Task instructions:
Starting at the line that has "each check -/" and stopping after the line that has "theorem test_wf_payload1_refused : WellFormed", reproduce the listing below exactly; omit everything else.

### Supplied information

-- ==== Sys2Proof/Tests/Slice0.lean ====
section
/-! SUPPORT. Tests: the smoke test of WellFormed, a hand-written encoding of every constructor, one or two steps of every
instruction with the result of the spec's own example or of hand calculation from its rule, and for every statement with
hypotheses a state and operands that meet them. The codes 0x10 and 0x20 of STATUS_2 and STATUS_3 are arbitrary. -/

namespace Sys2Proof.Tests

open Sys2Proof Sys2Proof.Machine

/-! ### Helpers -/

/-- The document's parameters with the two OPEN codes supplied (R253). -/
def cfg : Config := ⟨Params.document 0x10#8 0x20#8, by decide⟩

/-- The block right after reset. -/
def st : State := State.resetWith cfg []

/-- A deserializer state around the reset state. -/
def rx (rxst : RxState) (code qty cnt acc : Byte) (held : List Byte) : State :=
  { st with
    rxexpcode := code, rxexpqty := qty, rxcnt := cnt, rxacc := acc, rxbuf := Memory.ofBytes held
    status := ⟨rxst, false, false, .none, .none⟩ }

/-- A serializer state around the reset state. -/
def tx (f : List Byte) (n : BitVec 5) : State := { st with txbuf := Memory.ofBytes f, txlen := n }

/-- What a next state shows; nothing for a fault or a refusal. -/
def on {α : Type} (f : State → α) : Host.Outcome State Fault Refusal → Option α
  | .next t => some (f t)
  | .fault _ => none
  | .refused _ => none

/-- `RES` and `STATUS` after an instruction. -/
def shows (i : Instr) (s : State) : Option (Half × Half) := on (fun t => (t.res, t.status.toWord)) (exec i s)

/-- The throttle command of `TX.THR 50` (R141). -/
def thr50 : List Byte := [0x17#8, 0xC9#8, 0xF4#8, 0x01#8] ++ zeros 18 ++ [0x2B#8]

/-- The acknowledgement (R75). -/
def ack : List Byte := [0x03#8, 0xC9#8, 0x34#8]

/-- The acknowledgement held and accepted (R170). -/
def ackHeld : State := rx .doneOk 0xC9#8 0x03#8 0x03#8 0x00#8 ack

/-- A response to STATUS_1 held and accepted, with `C4 09` at frame offsets 8 and 9 (R174, R175): the sum is
0x57 + 0x04 + 0xC4 + 0x09 = 0x128, so its last byte is 0xD8. -/
def rpmHeld : State :=
  rx .doneOk 0x04#8 0x57#8 0x57#8 0x00#8 ([0x57#8, 0x04#8] ++ zeros 6 ++ [0xC4#8, 0x09#8] ++ zeros 76 ++ [0xD8#8])

/-! ### Well-formedness: an ill-formed term for each check -/

theorem test_wf_throttle_refused : WellFormed cfg.params (.reqSetValue 6554#16) = false := by decide
theorem test_wf_throttle_admitted : WellFormed cfg.params (.reqSetValue 6553#16) = true := by decide
theorem test_wf_payload1_refused : WellFormed cfg.params (.rspStatus1 (zeros 83) 0#8) = false := by decide
theorem test_wf_payload2_refused : WellFormed cfg.params (.rspStatus2 (zeros 99) 0#8) = false := by decide
theorem test_wf_payload3_refused : WellFormed cfg.params (.rspStatus3 [] 0#8) = false := by decide
theorem test_wf_payloads_admitted : WellFormed cfg.params (.rspStatus1 (zeros 84) 0#8) = true ∧
    WellFormed cfg.params (.rspStatus2 (zeros 98) 0#8) = true ∧
    WellFormed cfg.params (.rspStatus3 (zeros 100) 0#8) = true := by decide
theorem test_wf_ack_refused :
    WellFormed { cfg.params with rspQtyAck := 4#8 } (.rspSetValueAck 0#8) = false := by decide

/-! ### Configuration (R7) -/

theorem test_configure_equal_codes : Config.configure (Params.document 0x04#8 0x20#8) = none := by decide
theorem test_configure_short_response : Config.configure { cfg.params with rspQty2 := 2#8 } = none := by decide
theorem test_configure_request_length : Config.configure { cfg.params with reqQty := 4#8 } = none := by decide
theorem test_configure_throttle_length : Config.configure { cfg.params with thrQty := 22#8 } = none := by decide
theorem test_configure_factor : Config.configure { cfg.params with thrFactor := 0 } = none := by decide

######

Exercise solution:
/-! ### Well-formedness: an ill-formed term for each check -/

theorem test_wf_throttle_refused : WellFormed cfg.params (.reqSetValue 6554#16) = false := by decide
theorem test_wf_throttle_admitted : WellFormed cfg.params (.reqSetValue 6553#16) = true := by decide
theorem test_wf_payload1_refused : WellFormed cfg.params (.rspStatus1 (zeros 83) 0#8) = false := by decide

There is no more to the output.